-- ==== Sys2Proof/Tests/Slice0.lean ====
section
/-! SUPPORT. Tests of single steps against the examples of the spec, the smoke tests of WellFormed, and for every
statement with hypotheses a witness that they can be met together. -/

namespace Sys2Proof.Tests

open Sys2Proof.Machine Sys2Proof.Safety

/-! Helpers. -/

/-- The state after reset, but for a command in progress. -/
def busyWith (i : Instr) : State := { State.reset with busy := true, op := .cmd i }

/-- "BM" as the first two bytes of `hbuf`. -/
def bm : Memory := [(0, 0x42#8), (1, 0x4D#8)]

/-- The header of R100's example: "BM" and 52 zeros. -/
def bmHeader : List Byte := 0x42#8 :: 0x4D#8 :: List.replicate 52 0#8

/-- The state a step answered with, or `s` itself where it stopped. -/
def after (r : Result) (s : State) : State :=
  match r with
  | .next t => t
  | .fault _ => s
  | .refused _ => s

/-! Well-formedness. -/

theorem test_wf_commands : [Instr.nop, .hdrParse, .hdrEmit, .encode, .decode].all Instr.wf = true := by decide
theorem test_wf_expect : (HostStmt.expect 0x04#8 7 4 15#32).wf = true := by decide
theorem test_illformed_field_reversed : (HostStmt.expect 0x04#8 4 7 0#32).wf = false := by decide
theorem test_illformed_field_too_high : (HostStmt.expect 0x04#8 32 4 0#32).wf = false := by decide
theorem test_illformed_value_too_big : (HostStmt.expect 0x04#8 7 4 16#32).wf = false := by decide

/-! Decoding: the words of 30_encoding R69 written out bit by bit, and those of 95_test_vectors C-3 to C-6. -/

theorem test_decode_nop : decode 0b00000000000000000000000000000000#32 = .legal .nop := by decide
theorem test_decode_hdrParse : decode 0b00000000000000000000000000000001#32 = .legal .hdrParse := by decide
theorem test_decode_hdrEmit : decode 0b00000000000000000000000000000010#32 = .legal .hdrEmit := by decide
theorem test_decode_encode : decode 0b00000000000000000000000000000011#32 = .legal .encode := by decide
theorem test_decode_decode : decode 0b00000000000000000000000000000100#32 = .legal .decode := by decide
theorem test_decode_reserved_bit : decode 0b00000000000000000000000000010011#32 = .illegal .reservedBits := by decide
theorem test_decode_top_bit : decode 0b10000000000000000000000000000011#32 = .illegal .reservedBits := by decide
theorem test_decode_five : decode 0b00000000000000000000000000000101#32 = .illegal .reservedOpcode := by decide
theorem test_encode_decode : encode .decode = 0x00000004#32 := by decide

→ **Task details**
Set down every entry again, exactly as written.

→ **Solution below**
-- ==== Sys2Proof/Tests/Slice0.lean ====
section
/-! SUPPORT. Tests of single steps against the examples of the spec, the smoke tests of WellFormed, and for every
statement with hypotheses a witness that they can be met together. -/

namespace Sys2Proof.Tests

open Sys2Proof.Machine Sys2Proof.Safety

/-! Helpers. -/

/-- The state after reset, but for a command in progress. -/
def busyWith (i : Instr) : State := { State.reset with busy := true, op := .cmd i }

/-- "BM" as the first two bytes of `hbuf`. -/
def bm : Memory := [(0, 0x42#8), (1, 0x4D#8)]

/-- The header of R100's example: "BM" and 52 zeros. -/
def bmHeader : List Byte := 0x42#8 :: 0x4D#8 :: List.replicate 52 0#8

/-- The state a step answered with, or `s` itself where it stopped. -/
def after (r : Result) (s : State) : State :=
  match r with
  | .next t => t
  | .fault _ => s
  | .refused _ => s

/-! Well-formedness. -/

theorem test_wf_commands : [Instr.nop, .hdrParse, .hdrEmit, .encode, .decode].all Instr.wf = true := by decide
theorem test_wf_expect : (HostStmt.expect 0x04#8 7 4 15#32).wf = true := by decide
theorem test_illformed_field_reversed : (HostStmt.expect 0x04#8 4 7 0#32).wf = false := by decide
theorem test_illformed_field_too_high : (HostStmt.expect 0x04#8 32 4 0#32).wf = false := by decide
theorem test_illformed_value_too_big : (HostStmt.expect 0x04#8 7 4 16#32).wf = false := by decide

/-! Decoding: the words of 30_encoding R69 written out bit by bit, and those of 95_test_vectors C-3 to C-6. -/

theorem test_decode_nop : decode 0b00000000000000000000000000000000#32 = .legal .nop := by decide
theorem test_decode_hdrParse : decode 0b00000000000000000000000000000001#32 = .legal .hdrParse := by decide
theorem test_decode_hdrEmit : decode 0b00000000000000000000000000000010#32 = .legal .hdrEmit := by decide
theorem test_decode_encode : decode 0b00000000000000000000000000000011#32 = .legal .encode := by decide
theorem test_decode_decode : decode 0b00000000000000000000000000000100#32 = .legal .decode := by decide
theorem test_decode_reserved_bit : decode 0b00000000000000000000000000010011#32 = .illegal .reservedBits := by decide
theorem test_decode_top_bit : decode 0b10000000000000000000000000000011#32 = .illegal .reservedBits := by decide
theorem test_decode_five : decode 0b00000000000000000000000000000101#32 = .illegal .reservedOpcode := by decide
theorem test_encode_decode : encode .decode = 0x00000004#32 := by decide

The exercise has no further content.